During football season, the teams that win call the right plays from their playbook. And when it comes to immigration reform, Congress needs to make sure it makes the right calls. The House Judiciary Committee, which has jurisdiction over our immigration laws, is taking a step-by-step approach to immigration reform and building a strategic playbook that first strengthens border security and interior enforcement, improves our legal-immigration programs, and fairly deals with unlawful immigrants.
A robust border-security and interior-enforcement strategy is the first line of defense for any successful immigration system. Strong border security not only reduces illegal immigration, it also helps prevent drug smugglers, human traffickers, and terrorists from entering the United States. Interior enforcement helps detect two types of unlawful immigrants — those who make it past the border and those who violate the terms of their visas. In fact, it’s estimated that 30 to 40 percent of unlawful immigrants came here legally and then overstayed their visas.
One reason why our immigration system is broken today is that President Obama and past administrations have largely ignored the enforcement of our immigration laws. Any real reform must take away the enforcement “on/off” switch from the president and guarantee that our laws will be enforced. That’s why the House Judiciary Committee has approved two commonsense bills to ensure that our laws are enforced and that the system works.
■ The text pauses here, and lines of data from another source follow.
-- ==== Sys2Proof/Tests/Slice0.lean ====
section
/-! SUPPORT. The model's own tests. Expected values are from 95_test_vectors.md (a vector's name stands in the
docstring) or worked out by hand from the rule named there. The theorems named `witness_…` show, for an obligation with
hypotheses, concrete states and operands that meet them. -/

open Sys2Proof Sys2Proof.Machine

namespace Sys2Proof.Tests

/-! ### Helpers -/

/-- `S23`: the reset state with the configuration (2, 3). -/
def s23 : State := { State.reset with cfgLen := 3 }

/-- `S12`: the reset state with the configuration (1, 2). -/
def s12 : State := { State.reset with cfgStrips := 1, cfgLen := 2 }

/-- `s` with the cells listed in `fb`. -/
def withFb (fb : List (Nat × Colour)) (s : State) : State := { s with mem := ⟨s.mem.rx, fb⟩ }

/-- `s` with the events `es` to come. -/
def withEvents (es : List Event) (s : State) : State := { s with schedule := es }

/-- P_EX with `RX_MAX = 4`. -/
def smallBuffer : Params := { Params.reference with rxMax := 4 }

/-- The reset state of P_EX built for `QUEUED` mode. -/
def queued : State := State.resetFor { Params.reference with syncMode := .queued }

/-- The parameter set P_BIG in the configuration (3, 260). -/
def big : State :=
  { State.resetFor { Params.reference with maxStrips := 4, maxLeds := 300, rxMax := 1024, rstStrips := 4, rstLen := 300 }
    with cfgStrips := 3, cfgLen := 260 }

/-- A published KEEPALIVE frame, as FS1 leaves it before its CONSUME. -/
def ready : State := { State.reset with mem := ⟨[(0, 0xFF)], []⟩, wp := 1, rxcnt := 1, rxrdy := true, txnCount := 1 }

/-- A capture in progress with two bytes. -/
def capturing : State := { State.reset with mem := ⟨[(0, 0x03), (1, 0x55)], []⟩, wp := 2, armed := true }

/-- A capture in progress whose buffer of four bytes is full. -/
def full : State :=
  { State.resetFor smallBuffer with mem := ⟨[(0, 1), (1, 0), (2, 0), (3, 10)], []⟩, wp := 4, armed := true }

/-- What `f` sees in the next state. -/
def seen {α : Type} (o : Host.Outcome State Fault Refusal) (f : State → α) : Option α :=
  match o with
  | .next t => some (f t)
  | .fault _ => none
  | .refused _ => none

/-! ### WellFormed: an ill-formed term for each check -/

theorem test_refuses_short_pixel_of_five : (Instr.setPixel (.short [0, 0, 0, 0, 0])).wellFormed = false := by decide

theorem test_refuses_short_range_of_three : (Instr.setRange (.short [0, 0, 1])).wellFormed = false := by decide

theorem test_refuses_starved_range_with_enough : (Instr.setRange (.starved 0 1 [1, 2, 3])).wellFormed = false := by
  decide

theorem test_refuses_range_of_256_colours :
    (Instr.setRange (.full 0 (List.replicate 256 Colour.idle) [])).wellFormed = false := by
  simp only [Instr.wellFormed, RangeOperands.wellFormed, List.length_replicate]
  decide

theorem test_refuses_set_all_with_a_whole_triple_left : (Instr.setAll [] [1, 2, 3]).wellFormed = false := by decide

theorem test_refuses_short_reconfigure_of_three : (Instr.reconfigure (.short [1, 0, 2])).wellFormed = false := by decide

theorem test_refuses_reconfigure_tail_without_flag :
    (Instr.reconfigure (.full 1 2 none [7])).wellFormed = false := by decide

/-! ### Decode: words written out from the layouts of 30_encoding.md -/

/-- R72: index 0x0104 is big-endian, 260. -/
theorem test_decodes_set_pixel :
    decode [0x01, 0x01, 0x04, 0x0A, 0x14, 0x1E, 0x55] = .instr (.setPixel (.full 260 ⟨10, 20, 30⟩ [0x55])) := by decide

/-- R73. -/
theorem test_decodes_set_brightness : decode [0x02, 0x80] = .instr (.setBrightness (.full 128 [])) := by decide

/-- R74, and 90_conflicts.md C1. -/
theorem test_decodes_render : decode [0x03] = .instr (.render []) := by decide

/-- R75, and 90_conflicts.md C1. -/
theorem test_decodes_clear : decode [0x04, 0x07] = .instr (.clear [7]) := by decide

/-- R76: the colours start at offset 4 (90_conflicts.md C2). -/
theorem test_decodes_set_range :
    decode [0x05, 0x00, 0x05, 0x01, 0x07, 0x08, 0x09, 0xAA] = .instr (.setRange (.full 5 [⟨7, 8, 9⟩] [0xAA])) := by
  decide

/-- R76: two colours announced, one there. -/
theorem test_decodes_starved_set_range :
    decode [0x05, 0x00, 0x00, 0x02, 1, 1, 1] = .instr (.setRange (.starved 0 2 [1, 1, 1])) := by decide

/-- R77. -/
theorem test_decodes_set_all :
    decode [0x06, 1, 2, 3, 4, 5, 6, 7] = .instr (.setAll [⟨1, 2, 3⟩, ⟨4, 5, 6⟩] [7]) := by decide

/-- R79: with and without the fifth byte. -/
theorem test_decodes_reconfigure :
    decode [0x07, 0x02, 0x01, 0x00] = .instr (.reconfigure (.full 2 256 none [])) ∧
    decode [0x07, 0x02, 0x00, 0x03, 0x01, 0xFF] = .instr (.reconfigure (.full 2 3 (some 1) [0xFF])) := by decide

/-- R78. -/
theorem test_decodes_keepalive : decode [0xFF, 0x00] = .instr (.keepalive [0]) := by decide

/-- R84: the neighbours of the eight opcodes. -/
theorem test_unrecognized_opcodes :
    decode [0x00, 1] = .unrecognized 0x00 ∧ decode [0x08, 1, 2] = .unrecognized 0x08 ∧
    decode [0xFE] = .unrecognized 0xFE ∧ decode [] = .empty := by decide

/-- R87: the encoder writes the layout of the written form. -/
theorem test_encodes_set_range :
    encode (.setRange (.full 0x0102 [⟨0x11, 0x22, 0x33⟩] [])) = [0x05, 0x01, 0x02, 0x01, 0x11, 0x22, 0x33] := by decide

/-- The eight rows of spec/opcode_table.json, their one byte followed by zeros. -/
theorem test_table_words :
    decodeTableWord 8 0x01 = some (.setPixel (.full 0 Colour.idle [])) ∧
    decodeTableWord 8 0x02 = some (.setBrightness (.full 0 [])) ∧
    decodeTableWord 8 0x03 = some (.render []) ∧
    decodeTableWord 8 0x04 = some (.clear []) ∧
    decodeTableWord 8 0x05 = some (.setRange (.full 0 [] [])) ∧
    decodeTableWord 8 0x06 = some (.setAll (List.replicate 10 Colour.idle) []) ∧
    decodeTableWord 8 0x07 = some (.reconfigure (.full 0 0 none [])) ∧
    decodeTableWord 8 0xFF = some (.keepalive []) ∧
    decodeTableWord 8 0x08 = none := by decide

/-! ### The translator (table of 42_address_translator.md, and 95_test_vectors.md section 5) -/

theorem test_slots_of_2_3 :
    (List.range 8).map (slot s23) = [0, 1, 2, 5, 6, 7, 7, 7] ∧
    (List.range 10).filter (fun p => !addressableNow s23 p) = [3, 4, 8, 9] ∧ logicalIn 5 3 6 = 4 := by decide

theorem test_slots_of_a_big_build :
    slot big 259 = 259 ∧ slot big 260 = 300 ∧ slot big 261 = 301 ∧ slot big 779 = 859 := by decide

/-- 00_scope.md section 6: red in bits 23:16. -/
theorem test_packs_red_first : packColour ⟨0x12, 0x34, 0x56⟩ = 0x123456#24 := by decide

/-! ### One frame each (95_test_vectors.md; `runFrame` leaves out the front end's TXN_COUNT) -/

/-- PX2: the last pixel. -/
theorem test_set_pixel_last :
    seen (runFrame [0x01, 0x00, 0x05, 1, 2, 3] s23) (fun t => (t.mem.fb, t.trace, t.frameCount)) =
      some ([(7, ⟨1, 2, 3⟩)], [], 0) := by decide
The Committee recently passed the SAFE Act, which grants states and localities the authority to enforce federal immigration laws, thereby preventing the president from unilaterally turning off immigration enforcement. It also strengthens national security by increasing border security, improving visa security, and protecting American communities from dangerous criminal immigrants.
Additionally, the Committee passed the Legal Workforce Act, requiring all U.S. employers to use E-Verify. This web-based program easily detects unlawful workers by checking the Social Security numbers of new hires against records of the Social Security Administration and Department of Homeland Security. E-Verify is much more accurate than the current paper-based, error-prone I-9 system. It easily confirms 99.7 percent of work-eligible employees in two minutes.
Immigration reform must also improve the fundamentals of our legal immigration programs. Currently, we select only about 12 percent of immigrants based on the skills and education they bring to the U.S. However, some of our global competitors select around 60 percent of immigrants on these qualifications. In today’s global economy, we cannot afford to lose the hardest workers and brightest minds to our competitors abroad.
The House Judiciary Committee has passed the SKILLS Visa Act to address this problem. This bill makes smart changes to our immigration system to help grow our economy and create jobs for American workers. It provides American employers with access to the world’s best talent by increasing H-1B visas, allocating green cards to foreign graduates of U.S. universities who have advanced degrees in scientific fields, and repealing the employment-based per-country cap, which doesn’t increase legal immigration but does decrease the longest wait times. It also facilitates job creation by establishing a new entrepreneur visa program and strengthening the investor visa program, which could lead to countless jobs for American workers. The bill also contains a market-based approach to protect American workers.
We must also create a new temporary agricultural-guest-worker program so that American farmers have access to a reliable work force. Our current guest-worker program exposes farmers to excessive regulation and litigation, making it unworkable both for farmers and for immigrants. The simple truth is that it encourages people to break our laws and punishes those who want to follow them. That has to change.
The House Judiciary Committee has approved a bill, the Agricultural Guest Worker Act, to provide farmers with a new guest-worker program, one that removes red tape and eases access to a lawful, agricultural work force that employers may call on when sufficient American labor cannot be found. While the bill eases access to foreign workers, it also contains strong protections for American workers. This guest-worker program helps deter illegal immigration, equips farmers to compete in the world market, and allows them to continue growing our crops.
Our immigration playbook must also find a way to fairly deal with unlawful immigrants. However, it’s imperative that enforcement be in place before any consideration of legalization. Since our immigration laws have been largely ignored for the past 30 years, there are now an estimated 11 million unlawful immigrants living here. Most of them have been living here for more than ten years.
The current unlawful-immigrant population is diverse, so the solutions may vary. For example, while some knowingly broke our immigration laws, others were brought illegally to the U.S. as children by their parents. These children came here through no fault of their own, and many of them know no other home than the U.S. We need both a realistic plan to deal with the people who are already here and a responsible solution to make sure we never get in this mess again. We should not, as the Senate immigration bill does, create a special pathway to citizenship for those who knowingly broke our immigration laws. It’s unfair to those who have waited in line and followed our immigration rules to create an entirely new, currently nonexistent path to citizenship for those who disregarded our laws.
Like any goal, successful immigration reform will take hard work and a good strategy to ensure that the solutions are reasonable, realistic, consistent, and fair. By doing immigration reform from the right playbook, we will create a workable immigration system for the years to come so that future generations don’t have to tackle this issue once again.
— Bob Goodlatte (R., Va.) is chairman of the House Judiciary Committee.